If I perform that test on my live zvol, will it do anything to my data currently on there? Or should I create a new test zvol?
 

HoneyBadger

actually does care
Administrator
Moderator
iXsystems
Joined
Feb 6, 2014
Messages
5,112
If I perform that test on my live zvol, will it do anything to my data currently on there? Or should I create a new test zvol?
You're just reading the contents so it shouldn't have any ill effect. Maybe limit the count parameter if you're worried about it potentially hogging I/O from your VMs, and be ready to Ctrl-C it.

(Just don't reverse the if and of parameters and accidentally dd /dev/zero onto the zvol)
 

clifford64

Explorer
Joined
Aug 18, 2019
Messages
87
You're just reading the contents so it shouldn't have any ill effect. Maybe limit the count parameter if you're worried about it potentially hogging I/O from your VMs, and be ready to Ctrl-C it.

(Just don't reverse the if and of parameters and accidentally dd /dev/zero onto the zvol)

Kind of a beginner, can you give me the full command to run?
 

HoneyBadger

actually does care
Administrator
Moderator
iXsystems
Joined
Feb 6, 2014
Messages
5,112
Kind of a beginner, can you give me the full command to run?

You'll have to find your zvol name from ls /dev/zvol which should show you all of them, then use the command below:

dd if=/dev/zvol/name_goes_here of=/dev/null bs=64K count=1M status=progress

This will copy the data in 64K chunks (which is the general size svMotion will use) with a count of 1 million chunks, reading a total of 64K*1M=64G of data and dumping it into the /dev/null void while reporting the progress along the way and finally at the end.
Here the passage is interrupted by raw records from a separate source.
/-! ## LMP (R198-R222) -/

abbrev LMP_CTRL_enable : Fld := ⟨0x400A0000, 0, 1⟩
abbrev LMP_CTRL_lift_enable : Fld := ⟨0x400A0000, 1, 1⟩
abbrev LMP_CTRL_grid_enable : Fld := ⟨0x400A0000, 2, 1⟩
abbrev LMP_STATUS_stage : Fld := ⟨0x400A0004, 0, 3⟩
abbrev LMP_STATUS_loaded : Fld := ⟨0x400A0004, 3, 1⟩
abbrev LMP_STATUS_gr_seq : Fld := ⟨0x400A0004, 16, 16⟩
abbrev LMP_EVENT_astro_none : Fld := ⟨0x400A0008, 0, 1⟩
abbrev LMP_EVENT_field_err : Fld := ⟨0x400A0008, 1, 1⟩
abbrev LMP_EVENT_edge : Fld := ⟨0x400A0008, 2, 1⟩
abbrev LMP_EVENT_gr_unconfigured : Fld := ⟨0x400A0008, 3, 1⟩
abbrev LMP_EVENT_fanned_refused : Fld := ⟨0x400A0008, 4, 1⟩
abbrev LMP_EVENT_con_limit : Fld := ⟨0x400A0008, 5, 1⟩
abbrev LMP_EVENT_order_err : Fld := ⟨0x400A0008, 6, 1⟩
abbrev LMP_CMD_op : Fld := ⟨0x400A000C, 0, 4⟩
abbrev LMP_CMD_index : Fld := ⟨0x400A000C, 16, 14⟩
abbrev LMP_CMD_STATUS_busy : Fld := ⟨0x400A0010, 0, 1⟩
abbrev LMP_CMD_STATUS_done : Fld := ⟨0x400A0010, 1, 1⟩
abbrev LMP_CMD_STATUS_result : Fld := ⟨0x400A0010, 8, 8⟩
abbrev LMP_FIELD_BASE_LO_v : Fld := ⟨0x400A0014, 0, 32⟩
abbrev LMP_FIELD_BASE_HI_v : Fld := ⟨0x400A0018, 0, 32⟩
abbrev LMP_LOCAL_offset_min : Fld := ⟨0x400A001C, 0, 16⟩
abbrev LMP_ASTRO_LAT_v : Fld := ⟨0x400A0020, 0, 32⟩
abbrev LMP_ASTRO_LON_v : Fld := ⟨0x400A0024, 0, 32⟩
abbrev LMP_ASTRO_TIMES0_first : Fld := ⟨0x400A0028, 0, 11⟩
abbrev LMP_ASTRO_TIMES0_second : Fld := ⟨0x400A0028, 16, 11⟩
abbrev LMP_ASTRO_TIMES1_first : Fld := ⟨0x400A002C, 0, 11⟩
abbrev LMP_ASTRO_TIMES1_second : Fld := ⟨0x400A002C, 16, 11⟩
abbrev LMP_LIFT_CFG_lead_ds : Fld := ⟨0x400A0030, 0, 8⟩
abbrev LMP_LIFT_CFG_hold_ds : Fld := ⟨0x400A0030, 8, 8⟩
abbrev LMP_LIFT_CFG_decay_s : Fld := ⟨0x400A0030, 16, 8⟩
abbrev LMP_LIFT_CFG_presence_m : Fld := ⟨0x400A0030, 24, 8⟩
abbrev LMP_TRACK_CFG_catch_ds : Fld := ⟨0x400A0034, 0, 8⟩
abbrev LMP_TRACK_CFG_track_max_s : Fld := ⟨0x400A0034, 8, 8⟩
abbrev LMP_TRACK_CFG_path_max : Fld := ⟨0x400A0034, 16, 7⟩
abbrev LMP_CLASS_LIFT0_level : Fld := ⟨0x400A0038, 0, 10⟩
abbrev LMP_CLASS_LIFT1_level : Fld := ⟨0x400A003C, 0, 10⟩
abbrev LMP_CLASS_LIFT2_level : Fld := ⟨0x400A0040, 0, 10⟩
abbrev LMP_CLASS_LIFT3_level : Fld := ⟨0x400A0044, 0, 10⟩
abbrev LMP_CON_STATE_drives : Fld := ⟨0x400A0048, 0, 16⟩
abbrev LMP_STAGE_FORCE_stage : Fld := ⟨0x400A004C, 0, 3⟩
abbrev LMP_STAGE_FORCE_force : Fld := ⟨0x400A004C, 3, 1⟩
abbrev LMP_SNAP0_v : Fld := ⟨0x400A0050, 0, 32⟩
abbrev LMP_SNAP1_stage : Fld := ⟨0x400A0054, 0, 3⟩
abbrev LMP_SNAP1_gr_seq : Fld := ⟨0x400A0054, 16, 16⟩
abbrev LMP_CYCLE_CNT_v : Fld := ⟨0x400A0058, 0, 32⟩
abbrev LMP_OVERRUN_CNT_v : Fld := ⟨0x400A005C, 0, 32⟩
abbrev LMP_EVENTS_CNT_v : Fld := ⟨0x400A0060, 0, 32⟩
abbrev LMP_EVENT_DROP_CNT_v : Fld := ⟨0x400A0064, 0, 32⟩
abbrev LMP_TRACK_REPL_CNT_v : Fld := ⟨0x400A0068, 0, 32⟩
abbrev LMP_TRACKS_v : Fld := ⟨0x400A006C, 0, 32⟩
abbrev LMP_TRK_SEL_track : Fld := ⟨0x400A0070, 0, 10⟩
abbrev LMP_TRK_INFO0_lantern : Fld := ⟨0x400A0074, 0, 14⟩
abbrev LMP_TRK_INFO0_class : Fld := ⟨0x400A0074, 14, 2⟩
abbrev LMP_TRK_INFO0_speed : Fld := ⟨0x400A0074, 16, 16⟩
abbrev LMP_TRK_INFO1_toward : Fld := ⟨0x400A0078, 0, 14⟩
abbrev LMP_TRK_INFO1_valid : Fld := ⟨0x400A0078, 31, 1⟩
abbrev LMP_INJECT_v (i : Nat) : Fld := ⟨0x400A0080 + 0x4 * i, 0, 32⟩
abbrev LMP_LEVEL_SEL_lantern : Fld := ⟨0x400A00A0, 0, 14⟩
abbrev LMP_LEVEL_f : Fld := ⟨0x400A00A4, 0, 10⟩
abbrev LMP_LEVEL_lift : Fld := ⟨0x400A00A4, 10, 10⟩
abbrev LMP_LEVEL_out : Fld := ⟨0x400A00A4, 20, 10⟩
abbrev LMP_LOCAL_MAP_group (i : Nat) : Fld := ⟨0x400A0100 + 0x4 * i, 0, 10⟩
abbrev LMP_LOCAL_MAP_enable (i : Nat) : Fld := ⟨0x400A0100 + 0x4 * i, 15, 1⟩
abbrev LMP_LOCAL_MAP_class (i : Nat) : Fld := ⟨0x400A0100 + 0x4 * i, 16, 3⟩
abbrev LMP_CON_CFG_mode (i : Nat) : Fld := ⟨0x400A0180 + 0x4 * i, 0, 2⟩
abbrev LMP_CON_CFG_group (i : Nat) : Fld := ⟨0x400A0180 + 0x4 * i, 2, 10⟩
abbrev LMP_CON_CFG_min_switch_s (i : Nat) : Fld := ⟨0x400A0180 + 0x4 * i, 16, 8⟩
abbrev LMP_STAGE_CLS_delta (i j : Nat) : Fld := ⟨0x400A0220 + 0x20 * i + 0x4 * j, 0, 10⟩
abbrev LMP_STAGE_CLS_floor (i j : Nat) : Fld := ⟨0x400A0220 + 0x20 * i + 0x4 * j, 16, 10⟩
abbrev LMP_SCENE_ACT_v (i : Nat) : Fld := ⟨0x400A0300 + 0x4 * i, 0, 32⟩
abbrev LMP_GR0_stage (i : Nat) : Fld := ⟨0x400A0408 + 0x8 * i, 0, 3⟩
abbrev LMP_GR0_accept_fanned (i : Nat) : Fld := ⟨0x400A0408 + 0x8 * i, 3, 1⟩
abbrev LMP_GR0_latch (i : Nat) : Fld := ⟨0x400A0408 + 0x8 * i, 4, 1⟩
abbrev LMP_GR0_enable (i : Nat) : Fld := ⟨0x400A0408 + 0x8 * i, 5, 1⟩
abbrev LMP_GR0_restore_s (i : Nat) : Fld := ⟨0x400A0408 + 0x8 * i, 8, 8⟩
abbrev LMP_GR0_hold_s (i : Nat) : Fld := ⟨0x400A0408 + 0x8 * i, 16, 16⟩
abbrev LMP_GR1_mask (i : Nat) : Fld := ⟨0x400A040C + 0x8 * i, 0, 16⟩
abbrev LMP_GR1_state (i : Nat) : Fld := ⟨0x400A040C + 0x8 * i, 16, 2⟩
abbrev LMP_GRP_CFG_programme (i : Nat) : Fld := ⟨0x400A1000 + 0x4 * i, 0, 6⟩
abbrev LMP_GRP_CFG_enable (i : Nat) : Fld := ⟨0x400A1000 + 0x4 * i, 6, 1⟩
abbrev LMP_GRP_CFG_lift_at_off (i : Nat) : Fld := ⟨0x400A1000 + 0x4 * i, 7, 1⟩
abbrev LMP_GRP_CFG_no_lift (i : Nat) : Fld := ⟨0x400A1000 + 0x4 * i, 8, 1⟩
abbrev LMP_GRP_CFG_ovr_level (i : Nat) : Fld := ⟨0x400A1000 + 0x4 * i, 16, 10⟩
abbrev LMP_GRP_CFG_ovr_on (i : Nat) : Fld := ⟨0x400A1000 + 0x4 * i, 26, 1⟩
abbrev LMP_PRG_STEPA_ref (i j : Nat) : Fld := ⟨0x400A2000 + 0x80 * i + 0x8 * j, 0, 3⟩
abbrev LMP_PRG_STEPA_days (i j : Nat) : Fld := ⟨0x400A2000 + 0x80 * i + 0x8 * j, 3, 7⟩
abbrev LMP_PRG_STEPA_minutes (i j : Nat) : Fld := ⟨0x400A2000 + 0x80 * i + 0x8 * j, 16, 16⟩
abbrev LMP_PRG_STEPB_level (i j : Nat) : Fld := ⟨0x400A2004 + 0x80 * i + 0x8 * j, 0, 10⟩
abbrev LMP_PRG_STEPB_use_scene (i j : Nat) : Fld := ⟨0x400A2004 + 0x80 * i + 0x8 * j, 15, 1⟩
abbrev LMP_PRG_STEPB_scene (i j : Nat) : Fld := ⟨0x400A2004 + 0x80 * i + 0x8 * j, 16, 8⟩
abbrev LMP_PRG_STEPB_fade_s (i j : Nat) : Fld := ⟨0x400A2004 + 0x80 * i + 0x8 * j, 24, 8⟩
abbrev LMP_SCN_first (i j : Nat) : Fld := ⟨0x400A4000 + 0x40 * i + 0x4 * j, 0, 10⟩
abbrev LMP_SCN_last (i j : Nat) : Fld := ⟨0x400A4000 + 0x40 * i + 0x4 * j, 10, 10⟩
abbrev LMP_SCN_level (i j : Nat) : Fld := ⟨0x400A4000 + 0x40 * i + 0x4 * j, 20, 10⟩
abbrev LMP_SCN_no_lift (i j : Nat) : Fld := ⟨0x400A4000 + 0x40 * i + 0x4 * j, 30, 1⟩
abbrev LMP_SCN_valid (i j : Nat) : Fld := ⟨0x400A4000 + 0x40 * i + 0x4 * j, 31, 1⟩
If some of that first 64G is in ARC it will come from there, otherwise it will pull from the disks. To pull a different amount you can change the count parameter, or if you want to read the whole thing (!) remove it entirely.

Keep an eye on your overall ARC hit rate as well as ensure that your VM performance doesn't crater. If it does, cancel the command with Ctrl-C.
 

clifford64

Explorer
Joined
Aug 18, 2019
Messages
87
You'll have to find your zvol name from ls /dev/zvol which should show you all of them, then use the command below:

dd if=/dev/zvol/name_goes_here of=/dev/null bs=64K count=1M status=progress

This will copy the data in 64K chunks (which is the general size svMotion will use) with a count of 1 million chunks, reading a total of 64K*1M=64G of data and dumping it into the /dev/null void while reporting the progress along the way and finally at the end. If some of that first 64G is in ARC it will come from there, otherwise it will pull from the disks. To pull a different amount you can change the count parameter, or if you want to read the whole thing (!) remove it entirely.

Keep an eye on your overall ARC hit rate as well as ensure that your VM performance doesn't crater. If it does, cancel the command with Ctrl-C.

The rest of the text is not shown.